### Supplied information
/-- What the periods of a signal give: first and last crossing in rows, NPER, PERIOD and FREQ. -/
structure MPer where
  t0 : Rat
  t1 : Rat
  nper : Nat
  period : Nat
  freq : Nat
deriving DecidableEq, Repr

/-- The whole periods of a signal over its window, none without one. -/
def mPeriods (rows : List MRow) (rowPer : Nat) : Option MPer :=
  let xs := rows.filter fun x => !x.gap
  let vs := xs.map fun x => x.v
  match vs with
  | [] => none
  | v :: t =>
    let ptp : Int := t.foldl max v - t.foldl min v
    let cs := crossings ((vs.sum : Rat) / vs.length) ((ptp : Rat) / 64) false none xs
    match cs.head?, cs.getLast? with
    | some a, some b =>
      let n := cs.length - 1
      if n = 0 then none
      else
        let p := (roundRat ((b - a) * rowPer / n)).toNat
        some ⟨a, b, min n 65535, p, (roundHalfUp 12800000000000 (max 1 p)).toNat⟩
    | _, _ => none

/-- The rows used between two instants. -/
def mSpan (rows : List MRow) (p : Option MPer) : List MRow :=
  let xs := rows.filter fun x => !x.gap
  match p with
  | some q => xs.filter fun x => decide (q.t0 ≤ (x.r : Rat)) && decide ((x.r : Rat) ≤ q.t1)
  | none => xs

/-- The fundamental component over `rows`, scaled by 2^96: X for frequency `freq` in mHz, row 0 at `t0` and DT_TRIG at `trig` in fine steps. -/
def fundamental (rows : List MRow) (freq rowPer : Nat) (t0 trig : Int) : Int × Int :=
  rows.foldl
    (fun (a : Int × Int) x =>
      let cs := cosSin96 ((freq : Int) * (t0 + x.r * rowPer - trig)) 12800000000000
      (a.1 + x.v * cs.1, a.2 - x.v * cs.2))
    (0, 0)

/-- The measurement entry of a signal (Table RPL-5). `free` gives what the spec leaves open: a window without a row, the crest factor of an all-zero
signal, and AMP and PHASE without a fundamental. -/
def mEntry (rows : List MRow) (own ref : Option MPer) (rowPer : Nat) (t0 trig : Int) (free : Nat) : List Byte :=
  let xs := rows.filter fun x => !x.gap
  let vs := xs.map fun x => x.v
  let staleGap := 4 * b2n (xs.any fun x => x.stale) + 8 * b2n (rows.any fun x => x.gap)
  match vs with
  | [] => leBytes 40 free ++ leBytes 4 staleGap ++ leBytes 4 0
  | v :: t =>
    let lo := t.foldl min v
    let hi := t.foldl max v
    let sp := (mSpan rows own).map fun x => x.v
    let n := max 1 sp.length
    let mean := roundHalfUp sp.sum n
    let rms := roundSqrt ((sp.map fun x => x * x).sum).toNat n
    let peak := max lo.natAbs hi.natAbs
    let crest := if rms = 0 then (if peak = 0 then free % 65536 else 65535)
      else min 65535 (roundHalfUp ((peak * 1000 : Nat) : Int) rms).toNat
    let rs := mSpan rows ref
    let x : Int × Int := match ref with | some q => fundamental rs q.freq rowPer t0 trig | none => (0, 0)
    let ok := ref.isSome && !rs.isEmpty
    let amp := if ok then roundSqrt (4 * (x.1 * x.1 + x.2 * x.2).toNat) ((rs.length * 2 ^ 96) ^ 2) else free
    let ph := if ok && !(x.1 == 0 && x.2 == 0) then turn32 x.1 x.2 else free / 2 ^ 32
    let per := match own with | some q => q.period | none => 0
    let fr := match own with | some q => q.freq | none => 0
    let np := match own with | some q => q.nper | none => 0
    leBytes 4 (wrap 32 mean) ++ leBytes 4 rms ++ leBytes 4 (wrap 32 lo) ++ leBytes 4 (wrap 32 hi) ++ leBytes 4 (hi - lo).toNat
      ++ leBytes 4 per ++ leBytes 4 fr ++ leBytes 4 amp ++ leBytes 4 ph ++ leBytes 2 crest ++ leBytes 2 np
      ++ leBytes 4 (b2n own.isSome + 2 * b2n ok + staleGap) ++ leBytes 4 0

/-! ## Records -/

/-- The rows of a record: the index of row 0 among those written, PRE_VALID, and how many rows it holds (R410). -/
def State.rplSpan (s : State) (u : Nat) : Nat × Nat × Nat :=
  let r := s.unit u
  let i := r.trigRow.getD 0
  let pre := min (s.rplPre u) i
  (i - pre, pre, min (r.rows - (i - pre)) (pre + s.rplPost u))

/-- DT of the first tick of the row written as number `i`. -/
def State.rplDt (s : State) (u i : Nat) : Nat := ((s.unit u).dts[(s.unit u).rows - 1 - i]?).getD 0

/-- ROW_PERIOD in fine steps (Table RPL-3); with TICK 1 and a single row the spec states none. -/
def State.rplRowPer (s : State) (u first rows : Nat) : Nat :=
  if s.flag (RPL_UCFG_TICK u) then
    if rows ≤ 1 then Config.freeValue s.free % 2 ^ 32
    else (roundHalfUp (32 * ((s.rplDt u (first + rows - 1) : Int) - s.rplDt u first)) (rows - 1)).toNat
  else 32 * 2 ^ s.rplAvg u * s.ts

/-- The rows of signal `k` of the record. -/
def State.rplRead (s : State) (u k first rows : Nat) : List MRow :=
  (List.range rows).map fun i =>
    let w := s.memLE (s.rplRowAt u (s.unit u).slot ((first + i) % s.rplRing u) + 4 * k) 4
    let gapRow := bitAt (s.memLE (s.rplRowAt u (s.unit u).slot ((first + i) % s.rplRing u)) 4) 25
    ⟨i, sext 24 w, bitAt w 24, gapRow⟩

/-- TRIG_SRC of the header. -/
def State.rplSrcByte (s : State) (r : RplUnit) : Nat :=
  if r.forced then 0xFF else if r.trigSrc = 0x100 then 6 else s.fld (RPL_TCFG_TYPE r.firedBy r.trigSrc) + 16 * r.trigSrc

### Required action
The whole listing is needed again, word for word.

### Your solution
/-- What the periods of a signal give: first and last crossing in rows, NPER, PERIOD and FREQ. -/
structure MPer where
  t0 : Rat
  t1 : Rat
  nper : Nat
  period : Nat
  freq : Nat
deriving DecidableEq, Repr

/-- The whole periods of a signal over its window, none without one. -/
def mPeriods (rows : List MRow) (rowPer : Nat) : Option MPer :=
  let xs := rows.filter fun x => !x.gap
  let vs := xs.map fun x => x.v
  match vs with
  | [] => none
  | v :: t =>
    let ptp : Int := t.foldl max v - t.foldl min v
    let cs := crossings ((vs.sum : Rat) / vs.length) ((ptp : Rat) / 64) false none xs
    match cs.head?, cs.getLast? with
    | some a, some b =>
      let n := cs.length - 1
      if n = 0 then none
      else
        let p := (roundRat ((b - a) * rowPer / n)).toNat
        some ⟨a, b, min n 65535, p, (roundHalfUp 12800000000000 (max 1 p)).toNat⟩
    | _, _ => none

/-- The rows used between two instants. -/
def mSpan (rows : List MRow) (p : Option MPer) : List MRow :=
  let xs := rows.filter fun x => !x.gap
  match p with
  | some q => xs.filter fun x => decide (q.t0 ≤ (x.r : Rat)) && decide ((x.r : Rat) ≤ q.t1)
  | none => xs

/-- The fundamental component over `rows`, scaled by 2^96: X for frequency `freq` in mHz, row 0 at `t0` and DT_TRIG at `trig` in fine steps. -/
def fundamental (rows : List MRow) (freq rowPer : Nat) (t0 trig : Int) : Int × Int :=
  rows.foldl
    (fun (a : Int × Int) x =>
      let cs := cosSin96 ((freq : Int) * (t0 + x.r * rowPer - trig)) 12800000000000
      (a.1 + x.v * cs.1, a.2 - x.v * cs.2))
    (0, 0)

/-- The measurement entry of a signal (Table RPL-5). `free` gives what the spec leaves open: a window without a row, the crest factor of an all-zero
signal, and AMP and PHASE without a fundamental. -/
def mEntry (rows : List MRow) (own ref : Option MPer) (rowPer : Nat) (t0 trig : Int) (free : Nat) : List Byte :=
  let xs := rows.filter fun x => !x.gap
  let vs := xs.map fun x => x.v
  let staleGap := 4 * b2n (xs.any fun x => x.stale) + 8 * b2n (rows.any fun x => x.gap)
  match vs with
  | [] => leBytes 40 free ++ leBytes 4 staleGap ++ leBytes 4 0
  | v :: t =>
    let lo := t.foldl min v
    let hi := t.foldl max v
    let sp := (mSpan rows own).map fun x => x.v
    let n := max 1 sp.length
    let mean := roundHalfUp sp.sum n
    let rms := roundSqrt ((sp.map fun x => x * x).sum).toNat n
    let peak := max lo.natAbs hi.natAbs
    let crest := if rms = 0 then (if peak = 0 then free % 65536 else 65535)
      else min 65535 (roundHalfUp ((peak * 1000 : Nat) : Int) rms).toNat
    let rs := mSpan rows ref
    let x : Int × Int := match ref with | some q => fundamental rs q.freq rowPer t0 trig | none => (0, 0)
    let ok := ref.isSome && !rs.isEmpty
    let amp := if ok then roundSqrt (4 * (x.1 * x.1 + x.2 * x.2).toNat) ((rs.length * 2 ^ 96) ^ 2) else free
    let ph := if ok && !(x.1 == 0 && x.2 == 0) then turn32 x.1 x.2 else free / 2 ^ 32
    let per := match own with | some q => q.period | none => 0
    let fr := match own with | some q => q.freq | none => 0
    let np := match own with | some q => q.nper | none => 0
    leBytes 4 (wrap 32 mean) ++ leBytes 4 rms ++ leBytes 4 (wrap 32 lo) ++ leBytes 4 (wrap 32 hi) ++ leBytes 4 (hi - lo).toNat
      ++ leBytes 4 per ++ leBytes 4 fr ++ leBytes 4 amp ++ leBytes 4 ph ++ leBytes 2 crest ++ leBytes 2 np
      ++ leBytes 4 (b2n own.isSome + 2 * b2n ok + staleGap) ++ leBytes 4 0

/-! ## Records -/

/-- The rows of a record: the index of row 0 among those written, PRE_VALID, and how many rows it holds (R410). -/
def State.rplSpan (s : State) (u : Nat) : Nat × Nat × Nat :=
  let r := s.unit u
  let i := r.trigRow.getD 0
  let pre := min (s.rplPre u) i
  (i - pre, pre, min (r.rows - (i - pre)) (pre + s.rplPost u))

/-- DT of the first tick of the row written as number `i`. -/
def State.rplDt (s : State) (u i : Nat) : Nat := ((s.unit u).dts[(s.unit u).rows - 1 - i]?).getD 0

/-- ROW_PERIOD in fine steps (Table RPL-3); with TICK 1 and a single row the spec states none. -/
def State.rplRowPer (s : State) (u first rows : Nat) : Nat :=
  if s.flag (RPL_UCFG_TICK u) then
    if rows ≤ 1 then Config.freeValue s.free % 2 ^ 32
    else (roundHalfUp (32 * ((s.rplDt u (first + rows - 1) : Int) - s.rplDt u first)) (rows - 1)).toNat
  else 32 * 2 ^ s.rplAvg u * s.ts

/-- The rows of signal `k` of the record. -/
def State.rplRead (s : State) (u k first rows : Nat) : List MRow :=
  (List.range rows).map fun i =>
    let w := s.memLE (s.rplRowAt u (s.unit u).slot ((first + i) % s.rplRing u) + 4 * k) 4
    let gapRow := bitAt (s.memLE (s.rplRowAt u (s.unit u).slot ((first + i) % s.rplRing u)) 4) 25
    ⟨i, sext 24 w, bitAt w 24, gapRow⟩

/-- TRIG_SRC of the header. -/
def State.rplSrcByte (s : State) (r : RplUnit) : Nat :=
  if r.forced then 0xFF else if r.trigSrc = 0x100 then 6 else s.fld (RPL_TCFG_TYPE r.firedBy r.trigSrc) + 16 * r.trigSrc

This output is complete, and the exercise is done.